Sunday, March 04, 2007

Are good ideas really a dime a dozen?

It is a common belief among professionals and entrepreneurs that good ideas are a dime a dozen and that it is your ability to "execute" on an idea that really matters. I've always gone along with this "belief", but deep down I've never believed it, not for a moment. That may have something to do with my lack of significant success as an entrepreneur, but it is nonetheless how I feel.

I feel (and passionately believe) that so many ventures are quite lacking in really good ideas. There are plenty of "okay" ideas that got tossed around and talked up as if they were great ideas, but the simple fact is that it is also a common belief that great execution of a mediocre idea trumps mediocre execution of a good idea.
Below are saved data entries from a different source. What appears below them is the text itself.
theorem testBackedUp_safeByte {off : Nat} (h : readDocument bus s = .done .ok u) (hsafe : findSafeTestByte (devBytes u) = some off) :
    testBackedUp bus s = probeByte bus off u := by
  rw [testBackedUp, h, finish_done]
  simp only [hsafe]

end SecondRead

/-- Settles O43: the backup is taken, and the command ends where the second read has failed. -/
theorem tstwrSecondReadFails : Obligations.TstwrSecondReadFails := by
  intro bus s D0 cs f rest id brest hs hD0 hf hb hk
  obtain ⟨w, hbody, hw⟩ := tstwrBody_backedUp (bus := bus) (rest := (cs.map .ok ++ f.answers) ++ rest) hs hD0
    (by rw [hb, List.append_assoc]) hk
  obtain ⟨u, hread, h⟩ := readDocument_failedRead (bus := bus) (s := s) (v := w)
    (by rw [hw.frame]; exact ⟨rfl, rfl, rfl, rfl, rfl, rfl⟩) (by rw [hw.frame]; exact hs.2) hf (by rw [hw.frame])
  have hheld : heldSettle w = [] := heldSettle_idle (by rw [hw.frame])
  have hevents := h.events
  rw [hheld, List.append_nil, hw.events] at hevents
  refine ⟨_, exec_of_body rfl hs.1 (hbody.trans (testBackedUp_failed hread)), h.ends, ?_, ?_, h.busIn, ?_, hevents, h.idle, ?_,
    docByte_congr ?_ ?_⟩
  all_goals rw [h.frame, hw.frame]
  all_goals rfl

/-- TSTWR with its backup taken and the second read gone through (R126). -/
theorem tstwrBody_readAgain {bus : BusId} {s : State} {D0 D1 : List Byte} {id : BackupId} {rest : List BusAnswer}
    {brest : List BackupAnswer} (hs : Ready s) (hD0 : SelfSized D0) (hD1 : SelfSized D1)
    (hb : s.busIn = handsOver D0 ++ handsOver D1 ++ rest) (hk : s.backupIn = .ok id :: brest) :
    ∃ w u, tstwrBody bus (startCommand s) = testBackedUp bus w ∧ readDocument bus w = .done .ok u ∧ devBytes u = D1 ∧
      u = { startCommand s with
        settleDue := false, chbuf := u.chbuf, chn := u.chn, busIn := rest, trace := u.trace, dev := u.dev, devlen := u.devlen
        bkid := id, bkvalid := true, backupIn := brest } ∧
      eventsOf u = eventsOf s ++ heldSettle s ++ docReads bus D0 ++ [.backup bus D0 (.ok id)] ++ docReads bus D1 := by
  obtain ⟨w, hbody, hw⟩ := tstwrBody_backedUp (bus := bus) (rest := handsOver D1 ++ rest) hs hD0
    (by rw [hb, List.append_assoc]) hk
  obtain ⟨u, hread, hu⟩ := readDocument_hasRead (bus := bus) (v := w) (by rw [hw.frame]; exact hs.2) hD1 (by rw [hw.frame])
  have hheld : heldSettle w = [] := heldSettle_idle (by rw [hw.frame])
  refine ⟨w, u, hbody, hread, hu.devBytes, ?_, ?_⟩
  · rw [← hu.busIn, hu.frame, hw.frame]
  · rw [hu.events, hheld, List.append_nil, hw.events]
    rfl

/-- Settles O45: both reads go through, and no write frame comes. -/
theorem tstwrWithoutASafeByteWritesNothing : Obligations.TstwrWithoutASafeByteWritesNothing := by
  intro bus s D0 D1 rest id brest hs hD0 hD1 hsafe hb hk
  obtain ⟨w, u, hbody, hread, hbytes, hu, hevents⟩ := tstwrBody_readAgain (bus := bus) hs hD0 hD1 hb hk
  have hend := testBackedUp_noSafeByte hread (by rw [hbytes]; exact hsafe)
  refine ⟨_, exec_of_body rfl hs.1 (hbody.trans hend), ⟨rfl, rfl, rfl⟩, ?_, ?_, ?_, hbytes, ?_, hevents, ?_, ?_,
    docByte_congr ?_ ?_⟩ <;> rw [hu] <;> rfl

/-! ### The probe -/

/-- How TSTWR ends by the answers of its two one-byte reads (R126). -/
structure ProbeVerdict (orig : Byte) (r1 r2 : BusAnswer) (t : State) : Prop where
  notRestored : r2 ≠ .ok [orig] → EndsIn t false true .restoreVerificationFailed .restoreFailed
  writable : r2 = .ok [orig] → r1 = .ok [orig ^^^ 0xFF] → EndsIn t true false .none .writable
  notWritable : r2 = .ok [orig] → r1 ≠ .ok [orig ^^^ 0xFF] → EndsIn t false false .none .notWritable

/-- The end of the probe, from its two answers (R126). -/
def endProbe (orig : Byte) (r1 r2 : BusAnswer) (s : State) : State :=
  if r2 ≠ .ok [orig] then raise .restoreVerificationFailed { s with msg := .restoreFailed }
  else if r1 == .ok [orig ^^^ 0xFF] then result true .none .writable s
  else result false .none .notWritable s

theorem endProbe_verdict (orig : Byte) (r1 r2 : BusAnswer) (s : State) : ProbeVerdict orig r1 r2 (endProbe orig r1 r2 s) := by
  unfold endProbe
  by_cases h2 : r2 = .ok [orig]
  · rw [if_neg (not_not.mpr h2)]
    by_cases h1 : r1 = .ok [orig ^^^ 0xFF]
    · rw [if_pos (beq_iff_eq.mpr h1)]
      exact ⟨fun h => absurd h2 h, fun _ _ => ⟨rfl, rfl, rfl⟩, fun _ h => absurd h1 h⟩
    · rw [if_neg (mt beq_iff_eq.mp h1)]
      exact ⟨fun h => absurd h2 h, fun _ h => absurd h h1, fun _ _ => ⟨rfl, rfl, rfl⟩⟩
  · rw [if_pos h2]
    exact ⟨fun _ => ⟨rfl, rfl, rfl⟩, fun h => absurd h h2, fun h => absurd h h2⟩

theorem endProbe_frame (orig : Byte) (r1 r2 : BusAnswer) (s : State) :
    endProbe orig r1 r2 s = { s with
      status := (endProbe orig r1 r2 s).status, err := (endProbe orig r1 r2 s).err, msg := (endProbe orig r1 r2 s).msg } := by
  unfold endProbe
  split
  · rfl
  · split <;> rfl

/-- The probe is two pokes and its end (R126). -/
theorem probeByte_done {bus : BusId} {off : Nat} {s t u : State} {r1 r2 : BusAnswer}
    (h1 : pokeAndPeek bus off (devByte s off ^^^ 0xFF) (putRval (BitVec.ofNat 16 off) s) = .done r1 t)
    (h2 : pokeAndPeek bus off (devByte s off) t = .done r2 u) : probeByte bus off s = endProbe (devByte s off) r1 r2 u := by
  unfold probeByte
  simp only
  rw [h1, finish_done, h2, finish_done]
  rfl

/-- A byte of the document in DEV is the byte of DEV at its offset (R61). -/
theorem devByte_of_devBytes {u : State} {off : Nat} (h : off < u.devlen) : devByte u off = byteAt (devBytes u) off := by
  rw [devBytes, loadDev, byteAt_load _ _ _ _ _ h, Nat.zero_add, devByte]

theorem safeOffset_lt {off : Nat} (h : SafeOffset off) : off < 128 := by
  revert off
  unfold SafeOffset
  decide

/-- The byte that the probe flips is the document's (R94, R126). -/
theorem devByte_of_safe {u : State} {off : Nat} (h : findSafeTestByte (devBytes u) = some off) :
    devByte u off = byteAt (devBytes u) off := by
  obtain ⟨hoff, hlen⟩ := findSafeTestByte_safe h
  rw [devBytes_length] at hlen
  exact devByte_of_devBytes ((safeOffset_lt hoff).trans_le hlen)

/-- Settles O44: the two pokes go through whatever the answers, and the two one-byte reads decide the end. -/
theorem tstwrProbesAndRestores : Obligations.TstwrProbesAndRestores := by
  intro bus s D0 D1 off w1 r1 w2 r2 rest id brest hs hD0 hD1 hsafe hb hk
  obtain ⟨w, u, hbody, hread, hbytes, hu, hevents⟩ :=
    tstwrBody_readAgain (bus := bus) (rest := [w1, r1, w2, r2] ++ rest) hs hD0 hD1 (by rw [hb, List.append_assoc]) hk
  rw [← hbytes] at hsafe
  have horig : devByte u off = byteAt D1 off := by rw [devByte_of_safe hsafe, hbytes]
  obtain ⟨x, hpoke, hnoted, hx, hxtrace⟩ := pokeAndPeek_run (bus := bus) (off := off) (v := devByte u off ^^^ 0xFF)
    (s := putRval (BitVec.ofNat 16 off) u) (w := w1) (r := r1) (rest := w2 :: r2 :: rest)
    (by rw [hu]; exact hs.2) (by rw [hu]; rfl) (by rw [hu]; rfl)
  obtain ⟨y, hpoke', hnoted', hy, hytrace⟩ := pokeAndPeek_run (bus := bus) (off := off) (v := devByte u off) (s := x) (w := w2) (r := r2)
    (rest := rest) (by rw [hx, hu]; exact hs.2) (by rw [hx, hu]; rfl) (by rw [hx])
  have hend := probeByte_done hpoke hpoke'
  obtain ⟨hnot, hyes, hno⟩ := endProbe_verdict (devByte u off) (cutTo 1 r1) (cutTo 1 r2) y
  have hz := endProbe_frame (devByte u off) (cutTo 1 r1) (cutTo 1 r2) y
  rw [horig] at hend hnot hyes hno hz
  generalize endProbe (byteAt D1 off) (cutTo 1 r1) (cutTo 1 r2) y = z at hend hnot hyes hno hz
  have hnotes : NotedFrom (putRval (BitVec.ofNat 16 off) u) z [w1, r1, w2, r2] :=
    (hnoted.append hnoted' (by rw [hx])).congr rfl rfl rfl (by rw [hz]) (by rw [hz])
  have hzdev : devBytes z = D1 := by
    rw [← hbytes, hz, hy, hx]
    rfl
  have hzevents : eventsOf z = eventsOf y := by
    rw [hz]
    rfl
  rw [eventsOf_append hytrace, eventsOf_append hxtrace, show eventsOf (putRval (BitVec.ofNat 16 off) u) = _ from hevents, horig,
    List.append_assoc] at hzevents
  refine ⟨_, exec_of_body rfl hs.1 (hbody.trans ((testBackedUp_safeByte hread hsafe).trans hend)), hnot, hyes, hno,
    hnotes.errorNoted (t := z) (by rw [hu]; rfl) (by rw [hu]; rfl) (by rw [hu]; rfl), ?_, ?_, ?_, ?_, hzdev, ?_, ?_, hzevents, ?_, ?_,
    docByte_congr ?_ ?_⟩
  all_goals
    rw [hz, hy, hx, hu]
    rfl

end Sys2Proof.Proofs
end

section
/-! SUPPORT. Reading the reference devices (95_test_vectors.md section 2.5): a 256-byte memory that answers every read frame hands over
one document, which depends on the memory alone (43_device_channel.md R120). -/

namespace Sys2Proof.Proofs

open Sys2Proof Sys2Proof.Machine Sys2Proof.Laws

/-! ### The document of a memory -/

/-- The document that a 256-byte memory hands over: as many blocks as its byte 126 says, the offsets modulo 256 (R104, R120). -/
def memoryDocument (M : List Byte) : List Byte := memoryRead M 0 (128 * (1 + extCount M))

section Memory
variable {M : List Byte}

@[simp] theorem memoryRead_length (M : List Byte) (reg : Byte) (n : Nat) : (memoryRead M reg n).length = n := by simp [memoryRead]

@[simp] theorem memoryDocument_length (M : List Byte) : (memoryDocument M).length = 128 * (1 + extCount M) := memoryRead_length ..

/-- A slice of what a memory hands over is what it hands over at the slice's offset (R104). -/
theorem memoryRead_slice {n i k : Nat} (h : i + k ≤ n) :
    ((memoryRead M 0 n).drop i).take k = memoryRead M (regOff i) k := by
  refine List.ext_getElem (by simp; omega) fun j h1 h2 => ?_
  simp [memoryRead, regOff_toNat]

theorem byteAt_memoryDocument {i : Nat} (h : i < 128) : byteAt (memoryDocument M) i = byteAt M i := by
  rw [byteAt_eq_getElem (by rw [memoryDocument_length]; omega)]
  simp [memoryDocument, memoryRead, Nat.mod_eq_of_lt (show i < 256 by omega)]

@[simp] theorem extCount_memoryDocument (M : List Byte) : extCount (memoryDocument M) = extCount M := by
  simp [extCount, byteAt_memoryDocument, Config.EXT_COUNT_OFF]

/-- A safe byte is one byte of the memory at its own offset. -/
theorem memoryRead_one {off : Nat} (h : off < 128) : memoryRead M (regOff off) 1 = [byteAt M off] := by
  simp [memoryRead, regOff_toNat, Nat.mod_eq_of_lt (show off < 256 by omega)]

/-- A block of the document in the four chunks that ReadBlock asks for (R105). -/
theorem block_memoryDocument {k : Nat} (h : k < 1 + extCount M) :
    block (memoryDocument M) k = (Config.CHUNK_OFFS.map fun c => memoryRead M (regOff (128 * k + c)) 32).flatten := by
  have hchunk : ∀ i, i < 4 → chunk (memoryDocument M) (4 * k + i) = memoryRead M (regOff (128 * k + 32 * i)) 32 := fun i hi => by
    rw [chunk, memoryDocument, memoryRead_slice (by omega), show 32 * (4 * k + i) = 128 * k + 32 * i by omega]
  rw [← blockChunks_flatten, blockChunks, hchunk 1 (by omega), hchunk 2 (by omega), hchunk 3 (by omega)]
  rw [show 4 * k = 4 * k + 0 from rfl, hchunk 0 (by omega)]
  rfl

end Memory

/-! ### Reading a memory -/

/-- The read frames on `bus` among the entries are answered by the memory `M`. -/
def FollowsMemory (bus : BusId) (M : List Byte) (es : List TraceEntry) : Prop :=
  ∀ e ∈ es, ∀ f a, e.event = .rd f a → f.bus = bus → a = .ok (memoryRead M f.reg f.n)

section Reading
variable {bus : BusId} {M : List Byte} {s t : State} {es es' : List TraceEntry}

theorem FollowsMemory.left (h : FollowsMemory bus M (es ++ es')) : FollowsMemory bus M es :=
  fun e he => h e (List.mem_append_left _ he)

theorem FollowsMemory.right (h : FollowsMemory bus M (es ++ es')) : FollowsMemory bus M es' :=
  fun e he => h e (List.mem_append_right _ he)

theorem FollowsMemory.read {u : State} {reg : Byte} {n : Nat} {a : BusAnswer} (h : FollowsMemory bus M es)
    (he : entryAt u (.rd (readFrame bus reg n) a) ∈ es) : a = .ok (memoryRead M reg n) := h _ he _ _ rfl rfl

theorem FollowsMemory.peek {u : State} {reg : Byte} {n : Nat} {a : BusAnswer} {x y : TraceEntry}
    (h : FollowsMemory bus M [x, y, entryAt u (.rd (readFrame bus reg n) a)]) : a = .ok (memoryRead M reg n) :=
  h.read (u := u) (by simp)

/-- Two facts about one run are one: both are about the entries that the run has traced. -/
theorem runsFrom_and {α : Type} {r : Res α} {P P' : α → State → List TraceEntry → Prop} {Q Q' : List TraceEntry → Prop}
    (h : RunsFrom s r P Q) (h' : RunsFrom s r P' Q') :
    RunsFrom s r (fun a t es => P a t es ∧ P' a t es) (fun es => Q es ∧ Q' es) := by
  cases r with
  | done a t =>
    obtain ⟨es, hem, hp⟩ := h
    obtain ⟨es', hem', hp'⟩ := h'
    have he : es' = es := List.append_cancel_left (hem'.trace.symm.trans hem.trace)
    exact ⟨es, hem, hp, he ▸ hp'⟩
  | abandoned t =>
    obtain ⟨es, hab, hq⟩ := h
    obtain ⟨es', hab', hq'⟩ := h'
    obtain ⟨u, rfl, hu, -⟩ := hab.struck
    obtain ⟨u', hreset, hu', -⟩ := hab'.struck
    have he : es' = es := List.append_cancel_left (hu'.symm.trans ((congrArg State.trace hreset).symm.trans hu))
    exact ⟨es, hab, hq, he ▸ hq'⟩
That is one of the stumbling blocks that has prevented my from being a great entrepreneurial success. I've always looked for the better ideas and not been so great on the execution.

At heart, I'm an idea guy, not an execution guy. If you want entrepreneurial success, you've got to flip those priorities around.

Even if I had managed to do that flip, I would simply have risked having an entrepreneurial success which I wasn't passionately into. In other words, even if I achieved entrepreneurial success and was financially set for life, what would I do? I'd quit and focus on identifying, elaborating, and refining ideas.

Maybe there is no money in pursuing ideas, but that is what interests me most. My belief is that many of the big social, economic, political, and technological problems of the world are simply due to lack of sufficiently great ideas.

To answer my question, good ideas are not a dime a dozen,but an entrepreneur should answer: so what... execution is all that matters anyway.